TASK TO CARRY OUT: Go through the material below, find each line with the word "busy", and copy those lines.
----------------------------------------
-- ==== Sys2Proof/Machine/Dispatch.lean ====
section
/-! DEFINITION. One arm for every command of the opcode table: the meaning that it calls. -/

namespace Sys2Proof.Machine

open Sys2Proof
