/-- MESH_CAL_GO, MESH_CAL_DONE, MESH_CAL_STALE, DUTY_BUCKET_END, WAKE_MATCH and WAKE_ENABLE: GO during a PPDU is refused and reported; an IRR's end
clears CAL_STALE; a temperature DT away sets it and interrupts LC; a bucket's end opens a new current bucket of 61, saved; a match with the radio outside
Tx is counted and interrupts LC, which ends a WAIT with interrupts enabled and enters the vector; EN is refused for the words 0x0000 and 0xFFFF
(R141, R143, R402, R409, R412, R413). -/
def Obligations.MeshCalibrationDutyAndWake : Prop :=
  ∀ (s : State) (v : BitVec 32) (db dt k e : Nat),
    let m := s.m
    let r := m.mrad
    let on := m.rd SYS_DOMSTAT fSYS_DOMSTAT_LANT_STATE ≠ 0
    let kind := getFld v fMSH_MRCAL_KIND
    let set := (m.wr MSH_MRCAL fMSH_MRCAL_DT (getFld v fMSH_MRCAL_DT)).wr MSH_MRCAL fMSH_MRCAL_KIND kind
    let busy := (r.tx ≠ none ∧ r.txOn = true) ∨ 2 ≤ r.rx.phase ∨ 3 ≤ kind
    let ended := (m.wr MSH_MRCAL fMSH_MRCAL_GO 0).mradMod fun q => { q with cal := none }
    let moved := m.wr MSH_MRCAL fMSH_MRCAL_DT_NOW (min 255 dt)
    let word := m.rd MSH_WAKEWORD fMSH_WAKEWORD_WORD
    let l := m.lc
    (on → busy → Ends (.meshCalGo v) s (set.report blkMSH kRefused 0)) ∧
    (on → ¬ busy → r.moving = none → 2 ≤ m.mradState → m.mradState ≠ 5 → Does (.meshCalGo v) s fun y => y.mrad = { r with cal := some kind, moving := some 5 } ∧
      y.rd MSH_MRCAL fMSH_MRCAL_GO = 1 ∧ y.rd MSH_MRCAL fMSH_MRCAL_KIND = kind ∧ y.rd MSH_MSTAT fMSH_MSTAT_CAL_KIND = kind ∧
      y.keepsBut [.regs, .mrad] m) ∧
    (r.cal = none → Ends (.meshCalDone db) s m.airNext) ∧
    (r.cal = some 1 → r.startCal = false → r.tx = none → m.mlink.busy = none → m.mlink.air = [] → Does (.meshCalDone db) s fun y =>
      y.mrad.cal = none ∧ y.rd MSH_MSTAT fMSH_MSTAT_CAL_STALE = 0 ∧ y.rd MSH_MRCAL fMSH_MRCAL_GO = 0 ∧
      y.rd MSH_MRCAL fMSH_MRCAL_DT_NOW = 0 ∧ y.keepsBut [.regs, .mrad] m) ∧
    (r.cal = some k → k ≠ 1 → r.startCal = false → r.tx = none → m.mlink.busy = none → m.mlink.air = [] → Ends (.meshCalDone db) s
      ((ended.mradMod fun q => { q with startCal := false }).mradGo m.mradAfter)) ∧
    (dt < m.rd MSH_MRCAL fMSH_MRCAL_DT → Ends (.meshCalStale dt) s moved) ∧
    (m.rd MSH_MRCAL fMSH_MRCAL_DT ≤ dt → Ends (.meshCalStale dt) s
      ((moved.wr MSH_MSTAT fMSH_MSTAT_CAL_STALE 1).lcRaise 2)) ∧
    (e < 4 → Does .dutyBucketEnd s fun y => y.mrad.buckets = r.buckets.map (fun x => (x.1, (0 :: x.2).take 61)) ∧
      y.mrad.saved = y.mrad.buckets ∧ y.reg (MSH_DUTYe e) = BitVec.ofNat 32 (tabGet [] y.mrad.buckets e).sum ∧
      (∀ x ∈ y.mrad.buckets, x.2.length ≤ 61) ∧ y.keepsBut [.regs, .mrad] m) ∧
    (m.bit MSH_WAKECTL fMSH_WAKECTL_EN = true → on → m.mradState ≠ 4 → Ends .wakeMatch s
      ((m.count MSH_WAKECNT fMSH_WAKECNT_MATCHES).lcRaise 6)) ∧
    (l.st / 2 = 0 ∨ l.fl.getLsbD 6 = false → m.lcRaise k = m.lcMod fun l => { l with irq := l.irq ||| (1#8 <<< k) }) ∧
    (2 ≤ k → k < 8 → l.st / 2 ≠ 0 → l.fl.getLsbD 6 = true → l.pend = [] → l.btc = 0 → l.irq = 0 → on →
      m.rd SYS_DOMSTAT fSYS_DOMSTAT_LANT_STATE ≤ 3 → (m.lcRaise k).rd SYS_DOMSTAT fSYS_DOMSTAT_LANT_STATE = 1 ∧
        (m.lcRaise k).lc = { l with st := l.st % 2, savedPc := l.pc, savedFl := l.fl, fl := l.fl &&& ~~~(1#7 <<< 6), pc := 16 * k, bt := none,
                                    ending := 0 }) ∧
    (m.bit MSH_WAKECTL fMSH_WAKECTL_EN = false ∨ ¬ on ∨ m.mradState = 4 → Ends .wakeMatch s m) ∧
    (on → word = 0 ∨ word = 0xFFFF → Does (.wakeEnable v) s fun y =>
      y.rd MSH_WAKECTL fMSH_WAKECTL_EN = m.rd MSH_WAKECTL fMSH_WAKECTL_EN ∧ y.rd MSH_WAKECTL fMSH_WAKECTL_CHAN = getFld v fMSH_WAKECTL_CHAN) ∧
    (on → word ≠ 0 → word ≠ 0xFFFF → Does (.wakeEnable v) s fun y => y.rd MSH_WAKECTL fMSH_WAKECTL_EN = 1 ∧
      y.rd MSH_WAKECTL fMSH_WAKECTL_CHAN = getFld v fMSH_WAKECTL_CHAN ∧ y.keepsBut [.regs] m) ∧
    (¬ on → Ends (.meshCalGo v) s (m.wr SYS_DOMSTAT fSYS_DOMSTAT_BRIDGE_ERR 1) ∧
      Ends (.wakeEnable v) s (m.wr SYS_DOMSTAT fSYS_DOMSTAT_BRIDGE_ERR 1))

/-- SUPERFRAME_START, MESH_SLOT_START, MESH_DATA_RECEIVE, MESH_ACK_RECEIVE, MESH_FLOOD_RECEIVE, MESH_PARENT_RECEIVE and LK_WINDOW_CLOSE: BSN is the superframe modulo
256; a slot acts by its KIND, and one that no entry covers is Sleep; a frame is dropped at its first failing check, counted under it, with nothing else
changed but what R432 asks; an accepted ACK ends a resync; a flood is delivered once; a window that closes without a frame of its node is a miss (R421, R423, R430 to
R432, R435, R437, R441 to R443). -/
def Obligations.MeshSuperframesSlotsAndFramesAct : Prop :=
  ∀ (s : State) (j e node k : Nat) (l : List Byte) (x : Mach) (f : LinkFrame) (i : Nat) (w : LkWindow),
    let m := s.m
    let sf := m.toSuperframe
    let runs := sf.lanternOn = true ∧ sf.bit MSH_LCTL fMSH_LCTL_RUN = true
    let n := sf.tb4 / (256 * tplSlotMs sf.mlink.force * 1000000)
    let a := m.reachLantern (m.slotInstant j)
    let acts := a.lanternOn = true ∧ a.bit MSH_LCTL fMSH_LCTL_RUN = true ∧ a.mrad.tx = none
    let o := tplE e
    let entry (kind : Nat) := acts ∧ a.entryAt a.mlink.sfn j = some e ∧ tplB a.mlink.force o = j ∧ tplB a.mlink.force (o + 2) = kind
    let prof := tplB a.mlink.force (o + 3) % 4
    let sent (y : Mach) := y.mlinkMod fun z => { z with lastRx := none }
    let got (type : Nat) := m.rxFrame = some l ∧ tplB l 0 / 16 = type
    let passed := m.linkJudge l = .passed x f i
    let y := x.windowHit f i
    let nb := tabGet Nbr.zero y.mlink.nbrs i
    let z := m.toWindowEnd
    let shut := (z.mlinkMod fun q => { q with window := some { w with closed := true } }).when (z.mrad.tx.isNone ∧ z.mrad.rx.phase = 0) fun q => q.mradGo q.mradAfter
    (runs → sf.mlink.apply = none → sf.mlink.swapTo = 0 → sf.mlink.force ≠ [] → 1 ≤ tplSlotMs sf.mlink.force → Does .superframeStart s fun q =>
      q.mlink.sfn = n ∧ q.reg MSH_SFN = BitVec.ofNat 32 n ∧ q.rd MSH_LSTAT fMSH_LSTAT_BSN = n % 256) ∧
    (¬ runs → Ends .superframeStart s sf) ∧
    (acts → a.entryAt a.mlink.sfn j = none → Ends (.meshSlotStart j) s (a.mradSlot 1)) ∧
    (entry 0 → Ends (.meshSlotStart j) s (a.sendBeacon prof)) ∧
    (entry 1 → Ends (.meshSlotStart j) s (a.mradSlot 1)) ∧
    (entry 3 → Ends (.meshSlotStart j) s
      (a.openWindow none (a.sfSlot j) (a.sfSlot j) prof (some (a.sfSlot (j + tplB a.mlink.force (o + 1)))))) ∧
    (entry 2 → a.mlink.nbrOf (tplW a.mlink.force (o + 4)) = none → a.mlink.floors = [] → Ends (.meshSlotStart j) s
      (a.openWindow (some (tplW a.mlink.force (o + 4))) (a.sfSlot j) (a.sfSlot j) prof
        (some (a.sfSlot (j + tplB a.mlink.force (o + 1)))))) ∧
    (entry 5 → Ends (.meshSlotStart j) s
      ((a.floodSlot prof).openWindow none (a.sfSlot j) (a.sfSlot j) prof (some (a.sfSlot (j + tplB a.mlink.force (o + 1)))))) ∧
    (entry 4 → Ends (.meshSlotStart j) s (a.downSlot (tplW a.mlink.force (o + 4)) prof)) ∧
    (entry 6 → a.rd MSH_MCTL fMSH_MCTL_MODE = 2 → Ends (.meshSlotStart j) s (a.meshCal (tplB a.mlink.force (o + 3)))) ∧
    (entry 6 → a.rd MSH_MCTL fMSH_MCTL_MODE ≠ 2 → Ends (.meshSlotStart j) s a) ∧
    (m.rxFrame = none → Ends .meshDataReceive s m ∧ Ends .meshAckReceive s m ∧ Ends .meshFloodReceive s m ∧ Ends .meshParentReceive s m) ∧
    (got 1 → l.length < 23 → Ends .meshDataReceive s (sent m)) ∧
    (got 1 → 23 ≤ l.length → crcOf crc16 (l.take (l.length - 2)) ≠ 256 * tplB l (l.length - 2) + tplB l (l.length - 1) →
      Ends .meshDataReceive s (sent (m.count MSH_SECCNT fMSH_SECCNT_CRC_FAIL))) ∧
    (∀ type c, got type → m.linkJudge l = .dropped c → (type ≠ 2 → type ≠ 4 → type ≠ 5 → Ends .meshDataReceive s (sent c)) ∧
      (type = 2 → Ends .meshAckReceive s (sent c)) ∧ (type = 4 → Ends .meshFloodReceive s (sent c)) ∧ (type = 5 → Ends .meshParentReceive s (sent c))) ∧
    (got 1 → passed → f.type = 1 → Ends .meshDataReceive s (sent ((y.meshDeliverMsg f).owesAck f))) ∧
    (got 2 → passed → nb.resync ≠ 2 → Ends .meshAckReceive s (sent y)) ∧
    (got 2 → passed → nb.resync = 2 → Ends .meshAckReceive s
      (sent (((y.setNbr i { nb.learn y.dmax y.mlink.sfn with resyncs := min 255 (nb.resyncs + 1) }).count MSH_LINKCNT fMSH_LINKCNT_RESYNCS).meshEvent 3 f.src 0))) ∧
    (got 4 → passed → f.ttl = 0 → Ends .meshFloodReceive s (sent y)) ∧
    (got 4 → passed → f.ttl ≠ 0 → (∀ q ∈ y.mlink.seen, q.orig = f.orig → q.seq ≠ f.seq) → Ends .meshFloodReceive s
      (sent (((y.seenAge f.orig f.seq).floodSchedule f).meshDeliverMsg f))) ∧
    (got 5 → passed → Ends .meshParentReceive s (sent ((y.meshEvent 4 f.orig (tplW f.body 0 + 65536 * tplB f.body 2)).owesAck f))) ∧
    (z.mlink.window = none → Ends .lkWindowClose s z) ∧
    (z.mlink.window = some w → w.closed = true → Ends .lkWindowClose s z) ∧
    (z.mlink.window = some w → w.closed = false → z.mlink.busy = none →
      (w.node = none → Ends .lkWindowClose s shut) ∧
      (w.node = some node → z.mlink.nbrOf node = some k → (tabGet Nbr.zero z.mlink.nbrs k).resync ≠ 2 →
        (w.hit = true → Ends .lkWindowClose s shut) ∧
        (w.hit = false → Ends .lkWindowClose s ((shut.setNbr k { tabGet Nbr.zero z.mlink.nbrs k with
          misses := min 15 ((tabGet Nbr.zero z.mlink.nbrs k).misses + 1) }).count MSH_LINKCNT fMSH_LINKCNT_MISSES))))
----------------------------------------
YOUR SOLUTION:
    let busy := (r.tx ≠ none ∧ r.txOn = true) ∨ 2 ≤ r.rx.phase ∨ 3 ≤ kind
    (on → busy → Ends (.meshCalGo v) s (set.report blkMSH kRefused 0)) ∧
    (on → ¬ busy → r.moving = none → 2 ≤ m.mradState → m.mradState ≠ 5 → Does (.meshCalGo v) s fun y => y.mrad = { r with cal := some kind, moving := some 5 } ∧
    (r.cal = some 1 → r.startCal = false → r.tx = none → m.mlink.busy = none → m.mlink.air = [] → Does (.meshCalDone db) s fun y =>
    (r.cal = some k → k ≠ 1 → r.startCal = false → r.tx = none → m.mlink.busy = none → m.mlink.air = [] → Ends (.meshCalDone db) s
    (z.mlink.window = some w → w.closed = false → z.mlink.busy = none →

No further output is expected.